- _Input material_
/-! The pointer of an indirect JMP (41_addressing_modes.md R161). -/

/-- The high byte is read in the page of the pointer, whatever carry the next address has. -/
theorem indirectHigh_eq_word (p : Addr) : indirectHigh p = word (page p) (lowByte (p + 1#16)) := by
  have hkeep (b : Byte) : b &&& 0xFF#8 = b := BitVec.and_allOnes
  calc indirectHigh p
    _ = (word (page p) (lowByte p) &&& word 0xFF#8 0x00#8) |||
        (word (page (p + 1#16)) (lowByte (p + 1#16)) &&& word 0x00#8 0xFF#8) := by
      rw [word_page_lowByte, word_page_lowByte]
      rfl
    _ = word (page p &&& 0xFF#8 ||| page (p + 1#16) &&& 0x00#8)
        (lowByte p &&& 0x00#8 ||| lowByte (p + 1#16) &&& 0xFF#8) := by
      rw [word_and_word, word_and_word, word_or_word]
    _ = word (page p) (lowByte (p + 1#16)) := by
      rw [BitVec.and_zero, BitVec.and_zero, BitVec.or_zero, BitVec.zero_or, hkeep, hkeep]

theorem indirectHigh_eq_ofNat (p : Addr) :
    indirectHigh p = BitVec.ofNat 16 (if p.toNat % 256 = 255 then p.toNat - 255 else p.toNat + 1) := by
  have hnext : (p + 1#16).toNat = (p.toNat + 1) % 65536 := BitVec.toNat_add p 1#16
  apply BitVec.eq_of_toNat_eq
  rw [indirectHigh_eq_word, word_toNat, page_toNat, lowByte_toNat, hnext, BitVec.toNat_ofNat]
  split <;> omega

/-! The resolvers. -/

theorem crosses_iff (base target : Addr) : crosses base target = true ↔ target.toNat / 256 ≠ base.toNat / 256 := by
  rw [crosses, bne_iff_ne, ne_eq, BitVec.toNat_eq, page_toNat, page_toNat]

/-- A resolver that reads no pointer writes only latches. (41_addressing_modes.md R151 to R160) -/
theorem resolve_latchesOnly {s : State} {o : Operand} (h : pointerReads s o = []) :
    AgreeButLatches s (s.resolve o).2 := by
  cases o with
  | ind | izx | izy => cases h
  | _ => rfl

/-- Settles O10: EA is a sum masked to page 0, and no zero-page resolver reads a pointer or reports a crossing. -/
theorem zeroPageModesStayInPageZero : Obligations.ZeroPageModesStayInPageZero := by
  intro zp s
  refine ⟨?_, zpIndexed_toNat zp s.x, zpIndexed_toNat zp s.y, ?_⟩
  · calc (zext16 zp &&& 0x00FF#16).toNat
      _ = zp.toNat % 256 := by rw [and_pageZero_toNat, zext16_toNat]
      _ = zp.toNat := Nat.mod_eq_of_lt zp.isLt
  · simp only [List.forall_mem_cons]
    exact ⟨⟨rfl, resolve_latchesOnly rfl⟩, ⟨rfl, resolve_latchesOnly rfl⟩, ⟨rfl, resolve_latchesOnly rfl⟩, nofun⟩

/-- Settles O11: EA is the base plus the index, and the report compares the pages of the two. -/
theorem absoluteModesIndexModulo64K : Obligations.AbsoluteModesIndexModulo64K := by
  intro base s
  refine ⟨rfl, rfl, add_zext16_toNat base s.x, crosses_iff base _, add_zext16_toNat base s.y, crosses_iff base _, ?_⟩
  simp only [List.forall_mem_cons]
  exact ⟨resolve_latchesOnly rfl, resolve_latchesOnly rfl, resolve_latchesOnly rfl, nofun⟩

/-- The two reads of a word are recorded in their order. (92_eei_decisions.md D21) -/
theorem State.readWord_busLog (s : State) (lo hi : Addr) : (s.readWord lo hi).2.busLog =
    s.busLog ++ [.read lo (s.peek lo), .read hi ((s.afterRead lo).peek hi)] := by
  simp

/-- Settles O12: with the pointer's two addresses in numbers, EA is the word read there, and the log its two reads;
IZY then indexes that word as ABY does. -/
theorem pointerModesReadTheirPointer : Obligations.PointerModesReadTheirPointer := by
  refine ⟨fun p s => ?_, fun zp s => ?_, fun zp s => ?_⟩
  · rw [← indirectHigh_eq_ofNat]
    exact ⟨rfl, rfl, s.readWord_busLog _ _⟩
  · rw [← zpIndexed_eq_ofNat, ← zpIndexed_next_eq_ofNat]
    exact ⟨rfl, rfl, s.readWord_busLog _ _⟩
  · rw [← zext16_eq_ofNat, ← zext16_next_eq_ofNat]
    exact ⟨add_zext16_toNat _ _, crosses_iff _ _, s.readWord_busLog _ _⟩

end Sys2Proof.Machine
end

section
/-! PROOFS shared by the instruction families: the rows of a mnemonic, read off the opcode map once; and the frame of
each shape of instruction, which is that of its effect with what the shape itself changes. -/

namespace Sys2Proof.Machine

/-! The rows of a mnemonic. -/

/-- The opcode map with its numbering is the lookup of every byte in order. (30_encoding.md R95) -/
theorem opcodeTable_zipIdx :
    opcodeTable.zipIdx = (List.range 256).map fun n => (entry (BitVec.ofNat 8 n), n) := by
  refine List.ext_getElem (by simp [opcodeTable_length]) fun n hn _ => ?_
  have hlt : n < 256 := by simpa [opcodeTable_length] using hn
  have hentry : opcodeTable[n]? = some (entry (BitVec.ofNat 8 n)) := by
    simpa [Nat.mod_eq_of_lt hlt] using opcodeTable_getElem?_toNat (BitVec.ofNat 8 n)
  simpa using (List.getElem?_eq_some_iff.mp hentry).2

/-- The rows of a mnemonic by one pass over the opcode map, with no lookup by byte: for a mnemonic given, `rfl`
then lists them. -/
theorem tableRows_eq (m : Mnemonic) : tableRows m =
    (opcodeTable.zipIdx.filter fun row => row.1.mnemonic == m).map fun row =>
      (row.1.mode, row.2, row.1.base, row.1.penalty) := by
  rw [opcodeTable_zipIdx, List.filter_map, List.map_map]
  rfl

/-! Frames. -/

theorem unchangedBut_iff (l : List Part) (s t : State) : UnchangedBut l s t ↔
    (Part.a ∉ l → t.a = s.a) ∧ (Part.x ∉ l → t.x = s.x) ∧ (Part.y ∉ l → t.y = s.y) ∧ (Part.sp ∉ l → t.sp = s.sp) ∧
      (Part.p ∉ l → t.p = s.p) ∧ (Part.pc ∉ l → t.pc = s.pc) ∧ (Part.cycles ∉ l → t.cycles = s.cycles) ∧
      (Part.totalCycles ∉ l → t.totalCycles = s.totalCycles) ∧ (Part.nmiPending ∉ l → t.nmiPending = s.nmiPending) ∧
      (Part.irqPending ∉ l → t.irqPending = s.irqPending) ∧ (Part.power ∉ l → t.power = s.power) ∧
      (Part.mem ∉ l → ∀ b : Addr, Memory.read t.mem b.toNat = Memory.read s.mem b.toNat) ∧
      (Part.regions ∉ l → t.regions = s.regions) ∧ (Part.deviceState ∉ l → t.deviceState = s.deviceState) ∧
      (Part.busLog ∉ l → t.busLog = s.busLog) := by
  constructor
  · intro h
    exact ⟨h .a, h .x, h .y, h .sp, h .p, h .pc, h .cycles, h .totalCycles, h .nmiPending, h .irqPending, h .power,
      h .mem, h .regions, h .deviceState, h .busLog⟩
  · intro h q
    cases q <;> simp_all [Part.Same]

theorem UnchangedBut.mono {l l' : List Part} {s t : State} (h : UnchangedBut l s t) (hl : l ⊆ l') :
    UnchangedBut l' s t := fun q hq => h q (mt (@hl q) hq)

theorem UnchangedBut.trans {l l' : List Part} {s t u : State} (h : UnchangedBut l s t) (h' : UnchangedBut l' t u) :
    UnchangedBut (l ++ l') s u := by
  intro q hq
  obtain ⟨hl, hl'⟩ := not_or.mp (mt List.mem_append.mpr hq)
  have hst := h q hl
  have htu := h' q hl'
  cases q with
  | mem => exact fun b => (htu b).trans (hst b)
  | _ => exact Eq.trans htu hst

theorem State.setA_unchanged (s : State) (v : Byte) : UnchangedBut [.a] s (s.setA v) := by simp [unchangedBut_iff]

theorem State.setX_unchanged (s : State) (v : Byte) : UnchangedBut [.x] s (s.setX v) := by simp [unchangedBut_iff]

theorem State.setY_unchanged (s : State) (v : Byte) : UnchangedBut [.y] s (s.setY v) := by simp [unchangedBut_iff]

theorem State.setSp_unchanged (s : State) (v : Byte) : UnchangedBut [.sp] s (s.setSp v) := by simp [unchangedBut_iff]

theorem State.setP_unchanged (s : State) (v : Byte) : UnchangedBut [.p] s (s.setP v) := by simp [unchangedBut_iff]

theorem State.setZN_unchanged (s : State) (v : Byte) : UnchangedBut [.p] s (s.setZN v) := s.setP_unchanged _

theorem State.write8_unchanged (s : State) (a : Addr) (v : Byte) :
    UnchangedBut [.mem, .deviceState, .busLog] s (s.write8 a v) := by simp [unchangedBut_iff]

theorem State.charge_unchanged (s : State) (m : Mnemonic) (q : Mode) (cross : Bool) (extra : Nat) :
    UnchangedBut [.cycles] s (s.charge m q cross extra) := by simp [unchangedBut_iff]

/-- A resolver changes latches, and with its pointer reads the bus's own fields. (41_addressing_modes.md R164) -/
theorem State.resolve_unchanged (s : State) (o : Operand) :
    UnchangedBut [.deviceState, .busLog] s (s.resolve o).2 := by simp [unchangedBut_iff]
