/-- R46: `clear()` sets every cell to zero, changes no register, and is the caller's operation. -/
def Obligations.ClearZeroesEveryCell : Prop :=
  ∀ (s : State),
    (∀ k, k < 2048 → s.clear.mem.cell k = 0) ∧ (∀ addr, addr ≤ 0x1FFF → s.clear.read addr = .ok 0) ∧
      { s.clear with mem := s.mem } = s ∧ ∀ free, hostCall free .clear s = (.nothing, s.clear)

/-- Canonical memories that hold the same bytes are the same list, so equal memories are equal data. -/
def Obligations.CanonicalMemoriesAreExtensional : Prop :=
  ∀ (m n : Memory), m.wf → n.wf → (∀ k, m.cell k = n.cell k) → m = n

/-! ## Invariants -/

/-- Every step keeps the memory's canonical form: indexes rising and below 2048, no entry 0x00 (R41). -/
def Obligations.StepKeepsTheMemoryCanonical : Prop :=
  ∀ (s t : State), CanonicalMemory s → step s = .next t → CanonicalMemory t

/-- The invariant holds at reset. -/
def Obligations.ResetMeetsTheInvariant : Prop := CanonicalMemory State.reset

/-- Every operation of the caller keeps the invariant, whatever the value R184 leaves open (R209). -/
def Obligations.HostCallsKeepTheInvariant : Prop :=
  ∀ (free : Nat) (call : HostCall) (s : State), CanonicalMemory s → CanonicalMemory (hostCall free call s).2

/-- No step changes a parameter (R11 to R14; that State carries them is log 3). -/
def Obligations.StepKeepsTheParameters : Prop :=
  ∀ (s t : State), step s = .next t → t.params = s.params

/-- The launch state of the model: the default start state of 95_test_vectors.md, every cell zero, the four
parameters at the spec's defaults, CYCLES among them. The spec gives no reset value: the values are the model's (log 1, log
2). -/
def Obligations.ResetIsTheDefaultStartState : Prop :=
  let r := State.reset
  (r.a = 0 ∧ r.x = 0 ∧ r.y = 0 ∧ r.sp = 0xFF ∧ r.pc = 0x0200) ∧
    (r.c = false ∧ r.z = false ∧ r.i = false ∧ r.d = false ∧ r.b = false ∧ r.v = false ∧ r.n = false) ∧
    (r.params.txsSetsNZ = true ∧ r.params.plaSetsNZ = false ∧ r.params.optFlagNop = false) ∧
    (∀ op, cycleEntry r.params op = defaultCycles op) ∧
    ∀ addr, addr ≤ 0x1FFF → r.read addr = .ok 0

/-! ## Addressing modes -/

/-- R82: an Immediate's EA is the address of byte 1 of the instruction, and the instruction `execute` runs
carries the byte there as its operand; PC ends two past the opcode. That PC at entry is the opcode's address is
the spec's decision D2 (log 11). -/
def Obligations.ImmediateIsTheNextByte : Prop :=
  ∀ (i : Instr) (v : Byte) (s : State), i.operand = some (.imm v) →
    encode i = [i.opcode, v] ∧ i.length = 2 ∧ effectiveAddress (.imm v) s = s.pc + 1 ∧
      (∀ op, s.instrOf op = .ok i → s.read (effectiveAddress (.imm v) s).toNat = .ok v) ∧
      ∀ t, exec i s = .next t → t.pc = s.pc + 2

/-- R83, R84, R85: the zero-page modes. The operand byte is the address, or the index is added to it modulo
256; only LDX and STX have ZeroPage,Y. -/
def Obligations.ZeroPageModesStayInPageZero : Prop :=
  ∀ (i : Instr) (z : Byte) (s : State),
    (i.operand = some (.zp z) → encode i = [i.opcode, z] ∧ i.length = 2 ∧
        (effectiveAddress (.zp z) s).toNat = z.toNat) ∧
      (i.operand = some (.zpx z) → encode i = [i.opcode, z] ∧ i.length = 2 ∧
        (effectiveAddress (.zpx z) s).toNat = (z.toNat + s.x.toNat) % 256) ∧
      (i.operand = some (.zpy z) → encode i = [i.opcode, z] ∧ i.length = 2 ∧
        (i.mnemonic = .ldx ∨ i.mnemonic = .stx) ∧
        (effectiveAddress (.zpy z) s).toNat = (z.toNat + s.y.toNat) % 256)

/-- R86, R87, R88: the absolute modes. The low byte comes first; the index is added once, modulo 2^16, and
the page is crossed exactly when the high byte of the sum differs from that of the base. The wrap modulo 2^16,
and that it counts as a crossing, is the spec's decision D23 (log 14). -/
def Obligations.AbsoluteModesAddTheIndexOnce : Prop :=
  ∀ (i : Instr) (w : Word) (s : State),
    (i.operand = some (.abs w) → (∃ lo hi, encode i = [i.opcode, lo, hi] ∧ w.toNat = lo.toNat + hi.toNat * 256) ∧
        i.length = 3 ∧ effectiveAddress (.abs w) s = w) ∧
      (i.operand = some (.absx w) →
        (∃ lo hi, encode i = [i.opcode, lo, hi] ∧ w.toNat = lo.toNat + hi.toNat * 256) ∧ i.length = 3 ∧
        (effectiveAddress (.absx w) s).toNat = (w.toNat + s.x.toNat) % 65536 ∧
        (pageCrossed (.absx w) s = true ↔ w.toNat / 256 ≠ (w.toNat + s.x.toNat) % 65536 / 256)) ∧
      (i.operand = some (.absy w) →
        (∃ lo hi, encode i = [i.opcode, lo, hi] ∧ w.toNat = lo.toNat + hi.toNat * 256) ∧ i.length = 3 ∧
        (effectiveAddress (.absy w) s).toNat = (w.toNat + s.y.toNat) % 65536 ∧
        (pageCrossed (.absy w) s = true ↔ w.toNat / 256 ≠ (w.toNat + s.y.toNat) % 65536 / 256))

- _Required work_
Copy exactly the lines that run from the first line of the data to the line containing "theorem crosses_iff (base", please, with both ends included and nothing else.

- _Response for this exercise_
/-! The pointer of an indirect JMP (41_addressing_modes.md R161). -/

/-- The high byte is read in the page of the pointer, whatever carry the next address has. -/
theorem indirectHigh_eq_word (p : Addr) : indirectHigh p = word (page p) (lowByte (p + 1#16)) := by
  have hkeep (b : Byte) : b &&& 0xFF#8 = b := BitVec.and_allOnes
  calc indirectHigh p
    _ = (word (page p) (lowByte p) &&& word 0xFF#8 0x00#8) |||
        (word (page (p + 1#16)) (lowByte (p + 1#16)) &&& word 0x00#8 0xFF#8) := by
      rw [word_page_lowByte, word_page_lowByte]
      rfl
    _ = word (page p &&& 0xFF#8 ||| page (p + 1#16) &&& 0x00#8)
        (lowByte p &&& 0x00#8 ||| lowByte (p + 1#16) &&& 0xFF#8) := by
      rw [word_and_word, word_and_word, word_or_word]
    _ = word (page p) (lowByte (p + 1#16)) := by
      rw [BitVec.and_zero, BitVec.and_zero, BitVec.or_zero, BitVec.zero_or, hkeep, hkeep]

theorem indirectHigh_eq_ofNat (p : Addr) :
    indirectHigh p = BitVec.ofNat 16 (if p.toNat % 256 = 255 then p.toNat - 255 else p.toNat + 1) := by
  have hnext : (p + 1#16).toNat = (p.toNat + 1) % 65536 := BitVec.toNat_add p 1#16
  apply BitVec.eq_of_toNat_eq
  rw [indirectHigh_eq_word, word_toNat, page_toNat, lowByte_toNat, hnext, BitVec.toNat_ofNat]
  split <;> omega

/-! The resolvers. -/

theorem crosses_iff (base target : Addr) : crosses base target = true ↔ target.toNat / 256 ≠ base.toNat / 256 := by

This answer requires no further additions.